A polícia iraquiana encontrou vários corpos - muitos amarrados e com vários tiros - em Bagdá e em outras áreas do país desde o atentado de quarta-feira contra a Mesquita Dourada. Pelo menos outras 21 pessoas foram mortas ontem em tiroteios e explosões de bomba em Bagdá e outras áreas, segundo a polícia e hospitais.

Ainda ontem, o chef e de polícia, major Falah al-Mohammedawi, disse às agências Reuters e Associated Press que os corpos de 14 policiais de elite foram encontrados em veículos incendiados perto de uma mesquita sunita no sudoeste de Bagdá. As circunstâncias de suas mortes não estavam claras.
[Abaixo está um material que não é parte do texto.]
/-- A plan whose compartment is small for the order the book holds, and was not refused before. -/
theorem test_premises_truck_plan_refuses :
    let s : State := { holding .nothing with slots := [{ bulkOrder with runMass := 10000 }] }
    (findOrder 640 s).map Order.runMass = some 10000 ∧ 5000 < 10000
    ∧ (findTruck 41 s).map (fun t => t.comps.map Compartment.refused) = some [false]
    ∧ ((after .truckPlan (hearing (frame 0x0D 31 planBytes) s)).trucks.map (fun t => t.comps.map Compartment.refused))
        = [[true]] := by decide +kernel

/-- A bay that can be taken, a hold that keeps its conditions and one that has lost them; a filled run that is marked. -/
theorem test_premises_BaysAreTakenAndRunsMarked :
    let free : State := { holding .nothing with hold := OwnHold.blank }
    let filled : Order := { bulkOrder with plan := { bulkOrder.plan with n := some 1, admitted := 1, massFinished := 10100 } }
    (loadoutWanted free = true ∧ free.hold.state = .nothing ∧ free.step = none ∧ free.fin.order = some 640
      ∧ (chooseTarget 640 free).map (fun p => (p.1.truck, p.1.bay, p.2.1)) = some (41, some 2, 1)
      ∧ (findBay 2 free).map BayTimer.remaining = some 0 ∧ free.tx.length < 8)
    ∧ (chooseTarget 641 free).isNone = true
    ∧ (8 ≤ ({ free with tx := fullQueue (.yielded 501) } : State).tx.length)
    ∧ ((holding .held).hold.state ≠ .nothing ∧ (holding .held).hold.stepped = false
      ∧ loadoutWanted (holding .held) = true ∧ holdQualifies (holding .held) = true)
    ∧ loadoutWanted { holding .held with line := .paused } = false
    ∧ (findTruck 41 (holding .held)).map (fun t => (t.comp 1).isSome) = some true
    ∧ KeysDistinct (holding .held)
    ∧ (let s : State := { holding .nothing with slots := [filled], fin := rig.fin }
       runFilled filled s = true ∧ s.fin.order ≠ some filled.id ∧ s.step = none ∧ filled.cancelled = false
        ∧ s.trucks.map (fun t => t.comps.map (fun c => (c.order, c.state, c.refused))) = [[(some 640, .opened, false)]]) := by
  refine ⟨by decide +kernel, by decide +kernel, by decide +kernel, by decide +kernel, by decide +kernel, by decide +kernel,
    ⟨?_, ?_, ?_, ?_, ?_, ?_⟩, by decide +kernel⟩ <;> decide +kernel

/-- After an event that queues the hold the bay is taken. -/
theorem test_bay_is_taken : let s : State := { holding .nothing with hold := OwnHold.blank }
    (settled s s).hold.state = .taking ∧ (settled s s).tx.map OutEntry.body = [.bayHold 2 41 200 false] := by decide +kernel

theorem recordsWhole_holding (h : HoldState) : RecordsWhole (holding h) :=
  ⟨recordsWhole_rig.1, recordsWhole_rig.2.1, recordsWhole_rig.2.2⟩

/-- Frames at the edges of each range, and the three ways an own hold meets a hold of its bay: a lower node at equal
loading ranks ahead, a higher one does not, and two loading holds stand. -/
theorem test_premises_BayHoldSetsTimerAndRanks :
    (∀ bay ∈ [0, 1, 2, 4, 5], ∀ truck ∈ [0, 1], ∀ duration ∈ [0, 1, 600, 601], ∀ source ∈ [8, 10, 31], ∃ s1,
      let f := frame 0x0E source (be1 bay ++ be1 truck ++ be2 duration ++ be1 1)
      Arrives .deliveryTable 0x0E f (hearing f (holding .held)) s1)
    ∧ RecordsWhole (holding .held)
    ∧ (∀ h ∈ [HoldState.taking, .contending, .held],
      0 < 1 ∧ (holding h).hold.state ≠ .nothing ∧ (holding h).hold.bay = some 2 ∧ (holding h).hold.loading = false
        ∧ (holding h).straps.node ≤ 10 ∧ ¬(holding h).straps.node ≤ 8)
    ∧ loading.hold.loading = true ∧ rig.hold.state = .nothing
    ∧ (findBay 2 (holding .held)).isSome = true ∧ rig.tx.length < 8
    ∧ (holding .held).hold.state ≠ .contending := by
  refine ⟨?_, recordsWhole_holding _, by decide +kernel⟩
  intro _ _ _ _ _ _ n hn
  simp only [List.mem_cons, List.not_mem_nil, or_false] at hn
  rcases hn with rfl | rfl | rfl <;> exact arrives_rig _ _ _ _ _ rfl rfl rfl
Um tiroteio também ocorreu ontem durante o funeral da jornalista da TV Al-Arabiya Atwar Bahjat. Ela foi morta na quarta-feira com dois colegas de equipe enquanto cobria o atentando contra a mesquita em Samara. Quando as pessoas voltavam do cemitério, um carro-bomba explodiu atingindo a patrulha militar iraquiana que escoltava o funeral. Pelo menos dois soldados e um policial morreram. Seis pessoas, incluindo civis, ficaram feridas.

Na Cidade Sadr, um bairro xiita da periferia de Bagdá, três pessoas, entre elas uma criança, foram mortas e sete ficaram feridas quando dois foguetes atingiram várias casas.

O presidente americano, George W. Bush, conversou ontem por telefone com sete líderes políticos iraquianos em um esforço para conter a violência sectária, que pode prejudicar os planos de Washington de reduzir, ainda este ano, seu número de soldados no Iraque.

Após o telefonema de Bush, os principais líderes políticos se reuniram para discutir a formação de um novo governo ao mesmo tempo em que tentavam reduzir as tensões que provocaram o temor de uma guerra civil. As conversações, que incluíram o primeiro-ministro xiita, Ibrahim al-Jaafari, o presidente curdo, Jalal Talabani, e importantes políticos sunitas e seculares, ocorreram após um encontro entre líderes religiosos que prometeram acabar com a violência sectária.

Os políticos sunitas, que haviam suspendido sua participação nas negociações sobre a formação do novo governo, compareceram à reunião, assim como o embaixador americano, Zalmay Khalilzad. Os líderes políticos prometeram prosseguir com as negociações para formar um governo.